- **Activity**: From the entries that follow, reproduce exactly and only the lines from the line with "if s.pois key 64 then .error 0x04" to the line with "moving fields. -/", endpoints included.

Segment Start: Information supplied

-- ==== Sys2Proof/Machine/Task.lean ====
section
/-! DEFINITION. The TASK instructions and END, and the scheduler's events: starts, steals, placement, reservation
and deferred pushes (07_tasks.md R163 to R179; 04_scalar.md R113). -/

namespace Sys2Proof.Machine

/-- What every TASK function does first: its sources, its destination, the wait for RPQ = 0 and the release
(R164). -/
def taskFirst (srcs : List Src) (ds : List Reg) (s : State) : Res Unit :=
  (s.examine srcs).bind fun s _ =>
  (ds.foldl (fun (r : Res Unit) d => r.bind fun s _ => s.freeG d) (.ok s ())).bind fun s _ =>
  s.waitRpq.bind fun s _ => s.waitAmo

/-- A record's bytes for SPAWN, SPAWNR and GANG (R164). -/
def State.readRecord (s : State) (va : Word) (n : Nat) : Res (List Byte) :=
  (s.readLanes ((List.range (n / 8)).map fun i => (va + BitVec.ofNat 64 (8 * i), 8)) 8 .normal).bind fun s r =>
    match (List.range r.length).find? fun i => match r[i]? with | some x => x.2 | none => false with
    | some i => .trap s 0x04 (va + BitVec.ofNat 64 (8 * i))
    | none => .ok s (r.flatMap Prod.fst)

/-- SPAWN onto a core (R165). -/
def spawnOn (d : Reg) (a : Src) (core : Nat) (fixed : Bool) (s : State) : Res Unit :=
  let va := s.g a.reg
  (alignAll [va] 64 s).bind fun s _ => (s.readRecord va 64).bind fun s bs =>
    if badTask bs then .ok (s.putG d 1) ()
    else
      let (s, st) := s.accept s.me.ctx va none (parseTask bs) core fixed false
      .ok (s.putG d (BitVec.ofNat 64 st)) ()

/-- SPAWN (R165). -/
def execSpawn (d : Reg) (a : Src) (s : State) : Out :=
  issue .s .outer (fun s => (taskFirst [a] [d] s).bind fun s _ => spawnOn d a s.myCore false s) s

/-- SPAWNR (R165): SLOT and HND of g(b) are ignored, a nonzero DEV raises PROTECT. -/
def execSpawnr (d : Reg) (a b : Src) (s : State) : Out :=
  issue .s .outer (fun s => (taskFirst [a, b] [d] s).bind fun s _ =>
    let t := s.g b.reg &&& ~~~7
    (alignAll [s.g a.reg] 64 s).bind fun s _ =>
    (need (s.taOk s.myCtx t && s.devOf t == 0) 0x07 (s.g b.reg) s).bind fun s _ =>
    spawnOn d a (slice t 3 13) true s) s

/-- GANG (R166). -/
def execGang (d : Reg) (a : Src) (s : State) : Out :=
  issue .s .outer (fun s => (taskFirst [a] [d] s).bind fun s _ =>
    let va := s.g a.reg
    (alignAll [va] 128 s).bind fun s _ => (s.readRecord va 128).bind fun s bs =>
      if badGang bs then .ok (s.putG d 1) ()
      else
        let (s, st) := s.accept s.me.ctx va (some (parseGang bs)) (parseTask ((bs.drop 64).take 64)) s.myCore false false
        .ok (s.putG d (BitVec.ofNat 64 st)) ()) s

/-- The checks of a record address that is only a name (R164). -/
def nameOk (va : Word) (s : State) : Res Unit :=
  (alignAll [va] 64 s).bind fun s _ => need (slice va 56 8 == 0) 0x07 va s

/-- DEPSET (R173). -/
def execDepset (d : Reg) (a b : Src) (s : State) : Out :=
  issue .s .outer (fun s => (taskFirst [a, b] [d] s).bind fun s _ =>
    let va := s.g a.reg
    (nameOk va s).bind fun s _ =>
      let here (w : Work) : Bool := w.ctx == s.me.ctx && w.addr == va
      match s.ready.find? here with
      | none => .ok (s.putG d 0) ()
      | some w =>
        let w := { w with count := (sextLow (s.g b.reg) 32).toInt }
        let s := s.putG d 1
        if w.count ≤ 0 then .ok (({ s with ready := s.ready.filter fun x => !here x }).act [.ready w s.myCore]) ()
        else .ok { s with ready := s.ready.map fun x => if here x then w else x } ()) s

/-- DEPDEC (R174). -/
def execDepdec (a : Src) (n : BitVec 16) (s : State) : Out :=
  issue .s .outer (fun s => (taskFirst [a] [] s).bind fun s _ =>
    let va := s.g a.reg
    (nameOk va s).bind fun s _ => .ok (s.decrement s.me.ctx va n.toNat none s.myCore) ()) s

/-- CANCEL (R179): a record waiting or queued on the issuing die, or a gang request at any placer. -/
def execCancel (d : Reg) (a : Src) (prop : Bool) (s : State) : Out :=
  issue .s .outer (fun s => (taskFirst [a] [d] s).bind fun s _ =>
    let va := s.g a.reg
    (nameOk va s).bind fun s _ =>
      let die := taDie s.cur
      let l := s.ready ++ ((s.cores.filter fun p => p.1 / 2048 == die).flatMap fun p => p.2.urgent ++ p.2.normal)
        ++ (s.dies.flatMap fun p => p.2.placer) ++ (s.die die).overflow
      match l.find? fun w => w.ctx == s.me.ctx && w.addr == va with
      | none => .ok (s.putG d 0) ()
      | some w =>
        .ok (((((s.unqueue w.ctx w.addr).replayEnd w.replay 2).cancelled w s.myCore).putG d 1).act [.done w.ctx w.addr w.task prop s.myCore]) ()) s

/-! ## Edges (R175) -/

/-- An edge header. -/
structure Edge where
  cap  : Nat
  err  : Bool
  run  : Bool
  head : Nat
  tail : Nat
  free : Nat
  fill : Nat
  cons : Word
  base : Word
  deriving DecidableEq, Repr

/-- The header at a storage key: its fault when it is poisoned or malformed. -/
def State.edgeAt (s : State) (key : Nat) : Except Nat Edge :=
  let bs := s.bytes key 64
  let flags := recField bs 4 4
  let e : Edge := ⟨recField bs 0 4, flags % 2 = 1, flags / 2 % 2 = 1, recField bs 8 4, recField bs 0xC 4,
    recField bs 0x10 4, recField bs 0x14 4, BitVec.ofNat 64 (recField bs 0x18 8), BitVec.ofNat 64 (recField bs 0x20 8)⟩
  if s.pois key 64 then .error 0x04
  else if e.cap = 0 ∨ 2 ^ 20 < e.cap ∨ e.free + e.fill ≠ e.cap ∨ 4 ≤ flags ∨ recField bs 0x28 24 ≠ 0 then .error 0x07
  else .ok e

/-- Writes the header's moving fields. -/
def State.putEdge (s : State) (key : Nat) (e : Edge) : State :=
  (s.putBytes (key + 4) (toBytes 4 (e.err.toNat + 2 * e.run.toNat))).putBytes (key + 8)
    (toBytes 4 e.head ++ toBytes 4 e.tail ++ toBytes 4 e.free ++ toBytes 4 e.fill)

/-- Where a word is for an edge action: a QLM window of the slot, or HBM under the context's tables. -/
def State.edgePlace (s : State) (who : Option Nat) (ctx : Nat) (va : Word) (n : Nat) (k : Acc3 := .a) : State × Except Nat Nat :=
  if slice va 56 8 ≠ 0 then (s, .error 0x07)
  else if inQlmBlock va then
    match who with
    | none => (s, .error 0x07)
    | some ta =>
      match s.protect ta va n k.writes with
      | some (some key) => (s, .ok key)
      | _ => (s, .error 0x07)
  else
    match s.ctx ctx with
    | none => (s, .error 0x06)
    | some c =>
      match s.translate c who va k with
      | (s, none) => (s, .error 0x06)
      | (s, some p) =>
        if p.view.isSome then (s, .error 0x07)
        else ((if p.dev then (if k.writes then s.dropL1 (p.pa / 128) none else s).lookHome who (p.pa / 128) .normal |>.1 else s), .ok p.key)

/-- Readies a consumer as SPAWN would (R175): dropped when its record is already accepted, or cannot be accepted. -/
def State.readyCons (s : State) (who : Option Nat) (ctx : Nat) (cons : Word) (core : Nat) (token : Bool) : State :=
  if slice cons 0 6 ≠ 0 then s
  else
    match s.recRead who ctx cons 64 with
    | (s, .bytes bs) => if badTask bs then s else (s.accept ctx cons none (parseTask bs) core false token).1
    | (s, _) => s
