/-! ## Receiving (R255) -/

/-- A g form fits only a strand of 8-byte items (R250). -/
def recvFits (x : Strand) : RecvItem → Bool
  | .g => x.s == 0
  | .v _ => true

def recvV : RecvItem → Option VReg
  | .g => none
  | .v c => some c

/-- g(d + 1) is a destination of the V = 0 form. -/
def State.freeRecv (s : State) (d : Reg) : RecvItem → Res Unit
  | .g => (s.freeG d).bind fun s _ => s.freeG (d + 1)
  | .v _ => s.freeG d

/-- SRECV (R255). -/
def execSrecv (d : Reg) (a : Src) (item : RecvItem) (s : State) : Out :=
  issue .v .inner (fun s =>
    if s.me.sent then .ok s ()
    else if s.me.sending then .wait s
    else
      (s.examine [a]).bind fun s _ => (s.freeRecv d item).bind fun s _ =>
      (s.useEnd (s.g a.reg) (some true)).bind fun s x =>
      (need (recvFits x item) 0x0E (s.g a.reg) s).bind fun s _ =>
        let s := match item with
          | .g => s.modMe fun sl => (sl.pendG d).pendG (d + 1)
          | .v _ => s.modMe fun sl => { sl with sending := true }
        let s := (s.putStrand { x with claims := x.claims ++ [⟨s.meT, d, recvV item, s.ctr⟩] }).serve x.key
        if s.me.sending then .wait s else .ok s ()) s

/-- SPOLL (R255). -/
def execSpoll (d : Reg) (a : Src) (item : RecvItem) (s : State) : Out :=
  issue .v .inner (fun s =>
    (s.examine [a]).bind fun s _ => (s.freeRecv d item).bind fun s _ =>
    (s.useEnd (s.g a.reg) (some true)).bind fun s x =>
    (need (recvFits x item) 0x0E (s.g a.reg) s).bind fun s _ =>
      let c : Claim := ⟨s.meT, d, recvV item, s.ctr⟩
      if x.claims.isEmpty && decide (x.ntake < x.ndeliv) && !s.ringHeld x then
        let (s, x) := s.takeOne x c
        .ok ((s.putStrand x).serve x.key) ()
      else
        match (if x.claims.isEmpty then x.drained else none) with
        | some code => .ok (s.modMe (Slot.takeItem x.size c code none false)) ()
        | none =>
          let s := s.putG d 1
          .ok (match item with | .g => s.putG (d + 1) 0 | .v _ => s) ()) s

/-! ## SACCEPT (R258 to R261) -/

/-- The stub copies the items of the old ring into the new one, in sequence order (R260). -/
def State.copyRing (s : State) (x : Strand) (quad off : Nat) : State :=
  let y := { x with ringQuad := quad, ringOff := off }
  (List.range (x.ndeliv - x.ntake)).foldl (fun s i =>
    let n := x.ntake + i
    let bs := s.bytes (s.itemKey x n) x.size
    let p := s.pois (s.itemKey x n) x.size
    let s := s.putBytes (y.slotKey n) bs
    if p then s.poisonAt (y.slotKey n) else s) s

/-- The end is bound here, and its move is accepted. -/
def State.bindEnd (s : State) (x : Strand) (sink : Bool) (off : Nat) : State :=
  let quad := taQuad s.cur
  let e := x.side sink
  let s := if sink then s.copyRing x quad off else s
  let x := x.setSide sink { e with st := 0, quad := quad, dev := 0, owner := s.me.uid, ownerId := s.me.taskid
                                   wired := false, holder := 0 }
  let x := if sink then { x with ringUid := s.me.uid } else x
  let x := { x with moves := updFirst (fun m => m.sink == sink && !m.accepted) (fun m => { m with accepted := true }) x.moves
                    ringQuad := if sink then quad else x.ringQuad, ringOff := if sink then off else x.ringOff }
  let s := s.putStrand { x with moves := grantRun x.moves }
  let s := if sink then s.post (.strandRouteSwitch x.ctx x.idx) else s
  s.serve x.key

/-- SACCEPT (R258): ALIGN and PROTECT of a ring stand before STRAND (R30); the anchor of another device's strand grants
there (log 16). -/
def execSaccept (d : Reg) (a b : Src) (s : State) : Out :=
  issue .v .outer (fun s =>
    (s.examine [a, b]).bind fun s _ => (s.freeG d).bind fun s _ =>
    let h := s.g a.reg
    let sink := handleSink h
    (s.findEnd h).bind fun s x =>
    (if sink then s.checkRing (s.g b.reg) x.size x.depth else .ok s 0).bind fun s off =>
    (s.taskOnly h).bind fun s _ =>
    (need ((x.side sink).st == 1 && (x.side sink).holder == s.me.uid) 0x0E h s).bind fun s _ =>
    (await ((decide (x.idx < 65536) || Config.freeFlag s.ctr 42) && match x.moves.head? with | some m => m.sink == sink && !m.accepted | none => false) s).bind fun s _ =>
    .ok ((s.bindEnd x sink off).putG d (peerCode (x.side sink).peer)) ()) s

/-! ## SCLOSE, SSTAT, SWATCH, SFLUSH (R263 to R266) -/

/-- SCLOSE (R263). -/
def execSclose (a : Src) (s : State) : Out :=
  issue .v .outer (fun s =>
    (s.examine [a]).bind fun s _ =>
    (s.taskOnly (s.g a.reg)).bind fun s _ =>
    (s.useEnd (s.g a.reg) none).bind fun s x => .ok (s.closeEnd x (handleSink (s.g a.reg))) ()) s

Segment End: Information supplied

- **Reply**:
  if s.pois key 64 then .error 0x04
  else if e.cap = 0 ∨ 2 ^ 20 < e.cap ∨ e.free + e.fill ≠ e.cap ∨ 4 ≤ flags ∨ recField bs 0x28 24 ≠ 0 then .error 0x07
  else .ok e

/-- Writes the header's moving fields. -/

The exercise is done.